One of the reasons you might be refactoring something is because you’ve decided on some new abstractions. A classic, in my experience, is that you’re adding, dropping, or changing a framework. The old one just isn’t doing it anymore, times have changed, and you either want to go vanilla or move to something more modern. There is probably some kind of axiom where any sufficiently large codebase is always undergoing at least one refactoring per hundred thousand lines of code or the like.

Have you read the Hammer Factories thing? It’s a pretty satisfying read, save for a few dated stabs at comedy that read pretty misogynisticly. Sometimes you just need a hammer, is the thing, it’s clearly the right tool for the job, but the industry wants you to you some all-in-one hammer, wait, no, a hammer factory, wait, no, a factory for building hammer factories, wait, no…


It feels true to me that front-end specific work has always been treated as lower-value than back-end work. Don’t hate me, but part of me feels like that’s fair. I’m a front-end guy myself and actually think it’s extremely valuable, but ultimately most products real value lies in some kind of unique back-end magic. The problems on the back-end, on the whole, are harder and riskier and scarier, and that translates to higher paying roles. Of course there is tons of nuance here. A product with a very decent back end and total garbage front end is likely to have problems catching and may outright fail because of a poor experience for the people actually using the thing, and making an experience people love is weighted toward the front end. Or as Josh Collinsworth recently wrote:

In many ways, CSS has greater impact than any other language on a user’s experience, which often directly influences success. Why, then, is its role so belittled?

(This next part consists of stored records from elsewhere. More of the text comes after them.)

-- ==== Sys2Proof/Laws/Rounding.lean ====
section
/-! SUPPORT. The rounding in the field of rationals: nearest, ties to even, overflow. -/

namespace Sys2Proof.Machine

open Sys2Proof.Safety

theorem unitsPerOne_pos : 0 < unitsPerOne := by rw [unitsPerOne]; positivity

theorem toRat_eq (a : F64) :
    toRat a = (if signBit a then -(magUnits a : Rat) else (magUnits a : Rat)) / unitsPerOne := by
  rw [toRat, intUnits]
  split <;> push_cast <;> rfl

theorem toRat_pack (neg : Bool) (b : Nat) (h : b < 2 ^ 63) :
    toRat (pack neg b) = (if neg then -(magOfBits b : Rat) else (magOfBits b : Rat)) / unitsPerOne := by
  rw [toRat_eq, signBit_pack neg b h, magUnits_pack neg b h]

/-- The rounding in the field of rationals: a nearest magnitude, even on a tie. -/
theorem roundMag_nearest (n d : Nat) (hd : 0 < d) (hfin : roundMag n d < 2047 * 2 ^ 52) (b : Nat) :
    |(magOfBits (roundMag n d) : Rat) - n / d| ≤ |(magOfBits b : Rat) - n / d| ∧
    (magOfBits b ≠ magOfBits (roundMag n d) →
      |(magOfBits b : Rat) - n / d| = |(magOfBits (roundMag n d) : Rat) - n / d| → roundMag n d % 2 = 0) := by
  rw [magOfBits_roundMag n d hfin]
  have hparity : roundMag n d % 2 = roundedSig n d % 2 := by
    rw [roundMag_eq] at hfin ⊢; omega
  rw [hparity]
  set k := unitExp n d with hk
  set f := roundedSig n d with hf
  have hd' : (0 : Rat) < d := by exact_mod_cast hd
  -- a whole number of units, compared in integers
  have scale : ∀ j : Nat, |((j * 2 ^ k : Nat) : Rat) - n / d| * d = ((|(j : Int) * (d * 2 ^ k : Nat) - n| : Int) : Rat) := by
    intro j
    rw [Int.cast_abs, ← abs_of_pos hd', ← abs_mul, abs_of_pos hd']
    congr 1
    push_cast
    field_simp
  have units : ∀ j : Nat, |((f * 2 ^ k : Nat) : Rat) - n / d| ≤ |((j * 2 ^ k : Nat) : Rat) - n / d| ∧
      (j ≠ f → |((j * 2 ^ k : Nat) : Rat) - n / d| = |((f * 2 ^ k : Nat) : Rat) - n / d| → f % 2 = 0) := by
    intro j
    have h := roundedSig_nearest n d hd j
    rw [← hk, ← hf] at h
    constructor
    · apply le_of_mul_le_mul_right _ hd'
      rw [scale, scale]
      exact_mod_cast h.1
    · intro hne he
      apply h.2 hne
      have := congrArg (· * (d : Rat)) he
      simp only [scale] at this
      exact_mod_cast this
  by_cases hb : k = 0 ∨ 2 ^ (52 + k) ≤ magOfBits b
  · obtain ⟨j, hj⟩ := magOfBits_multiple b k hb
    rw [hj]
    refine ⟨(units j).1, fun hne => (units j).2 ?_⟩
    rintro rfl; exact hne rfl
  · push Not at hb
    have hlow := hb.2
    have hx : ((2 ^ 52 * 2 ^ k : Nat) : Rat) ≤ n / d := by
      have hs := (sig_range n d).2.resolve_left (by rw [← hk]; exact hb.1)
      rw [← hk] at hs
      rw [le_div_iff₀ hd']
      have := (Nat.le_div_iff_mul_le (Nat.mul_pos hd (Nat.two_pow_pos k))).1 hs
      have h2 : 2 ^ 52 * 2 ^ k * d ≤ n := by rw [show 2 ^ 52 * 2 ^ k * d = 2 ^ 52 * (d * 2 ^ k) by ring]; exact this
      exact_mod_cast h2
    have hM : (magOfBits b : Rat) < ((2 ^ 52 * 2 ^ k : Nat) : Rat) := by
      rw [← Nat.pow_add]; exact_mod_cast hlow
    have h52 := (units (2 ^ 52)).1
    have hstrict : |((2 ^ 52 * 2 ^ k : Nat) : Rat) - n / d| < |(magOfBits b : Rat) - n / d| := by
      generalize ((2 ^ 52 * 2 ^ k : Nat) : Rat) = X at hx hM
      generalize (n : Rat) / d = Y at hx
      rw [abs_of_nonpos (by linarith), abs_of_nonpos (by linarith)]; linarith
    refine ⟨le_of_lt (lt_of_le_of_lt h52 hstrict), fun _ he => ?_⟩
    exact absurd he (ne_of_gt (lt_of_le_of_lt h52 hstrict))

/-- Where the rounding overflows: from half a unit beyond the largest finite value on. -/
theorem roundMag_overflow (n d H : Nat) (hd : 0 < d) (hH : H = 2 ^ 2044) :
    roundMag n d < 2047 * 2 ^ 52 ↔ n < (2 ^ 54 - 1) * (d * H) := by
  have h2045 : (2 : Nat) ^ 2045 = 2 * H := by rw [hH, ← Nat.pow_succ']
  have hH0 : 0 < H := by rw [hH]; exact Nat.two_pow_pos _
  have hs := sig_range n d
  have hr := roundedSig_range n d
  rw [roundMag_eq]
  rcases Nat.lt_trichotomy (unitExp n d) 2045 with hk | hk | hk
  · constructor
    · intro _
      have h1 := (Nat.div_lt_iff_lt_mul (Nat.mul_pos hd (Nat.two_pow_pos (unitExp n d)))).1 hs.1
      have h2 : 2 ^ unitExp n d ≤ H := by rw [hH]; exact Nat.pow_le_pow_right (by omega) (by omega)
      have h3 : d * 2 ^ unitExp n d ≤ d * H := Nat.mul_le_mul_left _ h2
      omega
    · intro _; omega
  · have hdm := Nat.div_add_mod n (d * 2 ^ unitExp n d)
    have hm := Nat.mod_lt n (Nat.mul_pos hd (Nat.two_pow_pos (unitExp n d)))
    have hf : roundedSig n d = 2 ^ 53 ↔ (2 ^ 54 - 1) * (d * H) ≤ n := by
      rw [roundedSig]
      rw [hk, h2045] at hdm hm hs ⊢
      have hu : d * (2 * H) = 2 * (d * H) := by ring
      rw [hu] at hdm hm hs ⊢
      generalize d * H = X at *
      generalize hlo : n / (2 * X) = lo at *
      generalize hrr : n % (2 * X) = r at *
      by_cases hlo1 : lo = 2 ^ 53 - 1
      · subst hlo1
        split <;> omega
      · have h2 : 2 * X * lo ≤ 2 * X * (2 ^ 53 - 2) := Nat.mul_le_mul_left _ (by omega)
        split <;> constructor <;> intro h <;> omega
    rw [hk]
    constructor
    · intro h; by_contra hc; have := hf.2 (by omega); omega
    · intro h
      have : roundedSig n d ≠ 2 ^ 53 := fun hc => by have := hf.1 hc; omega
      omega
  · constructor
    · intro h; omega
    · intro h
      have h1 := (Nat.le_div_iff_mul_le (Nat.mul_pos hd (Nat.two_pow_pos (unitExp n d)))).1 (hs.2.resolve_left (by omega))
      have h2 : 4 * H ≤ 2 ^ unitExp n d := by
        rw [show 4 * H = 2 ^ 2046 by rw [hH, show (4 : Nat) = 2 ^ 2 by norm_num, ← Nat.pow_add]]
        exact Nat.pow_le_pow_right (by omega) (by omega)
      have h3 : d * (4 * H) ≤ d * 2 ^ unitExp n d := Nat.mul_le_mul_left _ h2
      have h4 : d * (4 * H) = 4 * (d * H) := by ring
      rw [h4] at h3
      generalize d * H = X at *
      generalize d * 2 ^ unitExp n d = Y at *
      omega

/-- A rational number with this sign and, in units of 2^-1074, this magnitude. -/
def signedUnits (neg : Bool) (y : Rat) : Rat := (if neg then -y else y) / unitsPerOne

theorem abs_signedUnits_sub (neg : Bool) (y z : Rat) :
    |signedUnits neg y - signedUnits neg z| = |y - z| / unitsPerOne := by
  have hp := unitsPerOne_pos
  rw [signedUnits, signedUnits, ← sub_div, abs_div, abs_of_pos hp]
  cases neg
  · simp
  · simp only [if_true]; rw [← abs_neg, show -(-y - -z) = y - z by ring]

theorem abs_signedUnits_sub_not (neg : Bool) (y z : Rat) (hy : 0 ≤ y) (hz : 0 ≤ z) :
    |signedUnits (!neg) y - signedUnits neg z| = (y + z) / unitsPerOne := by
  have hp := unitsPerOne_pos
  rw [signedUnits, signedUnits, ← sub_div, abs_div, abs_of_pos hp]
  cases neg
  · simp only [Bool.not_false, if_true, Bool.false_eq_true, if_false]
    rw [show -y - z = -(y + z) by ring, abs_neg, abs_of_nonneg (by linarith)]
  · simp only [Bool.not_true, Bool.false_eq_true, if_false, if_true]
    rw [show y - -z = y + z by ring, abs_of_nonneg (by linarith)]

theorem toRat_signedUnits (a : F64) : toRat a = signedUnits (signBit a) (magUnits a) := toRat_eq a

/-- Every operation's last step: the magnitude `n / d` with a sign, rounded once. -/
theorem roundsTo_pack (neg : Bool) (n d : Nat) (hd : 0 < d) :
    RoundsTo (signedUnits neg ((n : Rat) / d)) (pack neg (roundMag n d)) := by
  have hp := unitsPerOne_pos
  have hd' : (0 : Rat) < d := by exact_mod_cast hd
  have hy : (0 : Rat) ≤ (n : Rat) / d := div_nonneg (Nat.cast_nonneg _) (Nat.cast_nonneg _)
  have hb := roundMag_lt n d
  have hlim : ∃ L : Rat, overflowLimit = L / unitsPerOne ∧ 0 < L ∧
      ((n : Rat) / d < L ↔ roundMag n d < 2047 * 2 ^ 52) := by
    obtain ⟨H, hH⟩ : ∃ H, H = 2 ^ 2044 := ⟨_, rfl⟩
    have hH0 : 0 < H := by rw [hH]; exact Nat.two_pow_pos _
    refine ⟨((2 ^ 54 - 1) * H : Nat), ?_, ?_, ?_⟩
    · rw [eq_div_iff (ne_of_gt hp), overflowLimit, unitsPerOne, sub_mul, ← pow_add, ← pow_add, hH, Nat.sub_mul,
        Nat.one_mul, ← pow_add, Nat.cast_sub (Nat.pow_le_pow_right (by omega) (by omega)), Nat.cast_pow, Nat.cast_pow]
      rfl
    · have : 0 < (2 ^ 54 - 1) * H := by omega
      exact_mod_cast this
    · rw [roundMag_overflow n d H hd hH, div_lt_iff₀ hd']
      rw [show (2 ^ 54 - 1) * (d * H) = (2 ^ 54 - 1) * H * d by ring]
      exact_mod_cast Iff.rfl
  obtain ⟨L, hlim, hL, hlt⟩ := hlim
  have hLpos : 0 < overflowLimit := by rw [hlim]; exact div_pos hL hp
  have habs : |signedUnits neg ((n : Rat) / d)| = (n : Rat) / d / unitsPerOne := by
    have := abs_signedUnits_sub neg ((n : Rat) / d) 0
    rw [sub_zero, abs_of_nonneg hy] at this
    rw [← this]
    cases neg <;> simp [signedUnits]
  have hinf : ¬ roundMag n d < 2047 * 2 ^ 52 → pack neg (roundMag n d) = infinity neg := by
    intro h
    rw [infinity, show roundMag n d = 2047 * 2 ^ 52 by rw [roundMag_eq] at h ⊢; omega]
  refine ⟨fun hfin => ?_, fun hge => ?_, fun hle => ?_⟩
  · rw [habs, hlim, div_lt_div_iff_of_pos_right hp, hlt] at hfin
    refine ⟨(isFinite_iff _).2 (by rw [low_pack _ _ hb]; exact hfin), fun c hc => ?_⟩
    have hr : toRat (pack neg (roundMag n d)) = signedUnits neg (magOfBits (roundMag n d)) := toRat_pack neg _ hb
    have hpar : (pack neg (roundMag n d)).toNat % 2 = roundMag n d % 2 := by
      rw [toNat_pack _ _ hb]; cases neg <;> simp only [if_true, Bool.false_eq_true, if_false] <;> omega
    rw [hr, hpar, toRat_signedUnits c, magUnits_eq c, abs_signedUnits_sub]
    have near := roundMag_nearest n d hd hfin
    by_cases hsame : signBit c = neg
    · rw [hsame, abs_signedUnits_sub, div_le_div_iff_of_pos_right hp]
      have h := near (c.toNat % 2 ^ 63)
      refine ⟨h.1, fun hne he => h.2 (fun hm => hne (by rw [hm])) ?_⟩
      rwa [div_left_inj' (ne_of_gt hp)] at he
    · have hsign : signBit c = !neg := by cases hc : signBit c <;> cases neg <;> simp_all
      have hz : (0 : Rat) ≤ (magOfBits (c.toNat % 2 ^ 63) : Nat) := Nat.cast_nonneg _
      rw [hsign, abs_signedUnits_sub_not neg _ _ hz hy, div_le_div_iff_of_pos_right hp]
      have h := near 0
      have h0 : magOfBits 0 = 0 := rfl
      rw [h0, Nat.cast_zero, zero_sub, abs_neg, abs_of_nonneg hy] at h
      generalize ((magOfBits (c.toNat % 2 ^ 63) : Nat) : Rat) = M at hz
      generalize (n : Rat) / d = Y at h hy
      refine ⟨by linarith [h.1], fun hne he => h.2 ?_ ?_⟩
      · intro hm
        rw [div_left_inj' (ne_of_gt hp)] at he
        apply hne
        rw [← hm, Nat.cast_zero, zero_sub, abs_neg, abs_of_nonneg hy] at he
        have : M = 0 := by linarith
        rw [this, ← hm]; simp [signedUnits]
      · rw [div_left_inj' (ne_of_gt hp)] at he
        linarith [h.1]
  · have h : ¬ (n : Rat) / d < L := by
      intro hc
      have := div_lt_div_of_pos_right hc hp
      rw [← hlim, ← habs] at this
      linarith [le_abs_self (signedUnits neg ((n : Rat) / d))]
    rw [hlt] at h
    rw [hinf h]
    cases neg
    · rfl
    · have hneg : signedUnits true ((n : Rat) / d) ≤ 0 := by
        rw [signedUnits]; exact div_nonpos_of_nonpos_of_nonneg (by simpa using hy) (le_of_lt hp)
      linarith
  · have h : ¬ (n : Rat) / d < L := by
      intro hc
      have := div_lt_div_of_pos_right hc hp
      rw [← hlim, ← habs] at this
      linarith [neg_abs_le (signedUnits neg ((n : Rat) / d))]
    rw [hlt] at h
    rw [hinf h]
    cases neg
    · have hpos : 0 ≤ signedUnits false ((n : Rat) / d) := by
        rw [signedUnits]; exact div_nonneg (by simpa using hy) (le_of_lt hp)
      linarith
    · rfl

end Sys2Proof.Machine
end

There used to be a time where if you knew both front end and back end you were a unicorn and it was considered very rare and you were a powerful force in this industry. Now unicorns are dead. We call that “full stack” now and it’s all but expected that you are one. Especially if you’re skilled in the front end, you can’t just say that, you have to say “full stack” or your job prospects ain’t looking great. Then the actual expectations of full stack mean that you’re good at the JavaScript stuff, you’re fine with the work that connects that JavaScript client work with JavaScript on the server, and you know enough front end to use a design system, library, or hack some workable things together.

It’s just a thought, anyway. It solidified in my mind reading Andrew Walpole:

The full-stack developer was borneth!

It looks great on paper, especially to the payroll department: One person to fill traditionally two roles. But in reality, we know it doesn’t work that way. It may be a role for a technology generalist to thrive in, but one person’s effort is finite, and consistent, quality development across the entire product development spectrum requires focus and expertise. Nevertheless, start-ups soaked up the efficiency, and in a tumultuous churn of web tech it was a decent defense.


There is a new Node.js website and it’s always fun to read a little behind-the-scenes. That would be a hard job but it looks like they did a great job.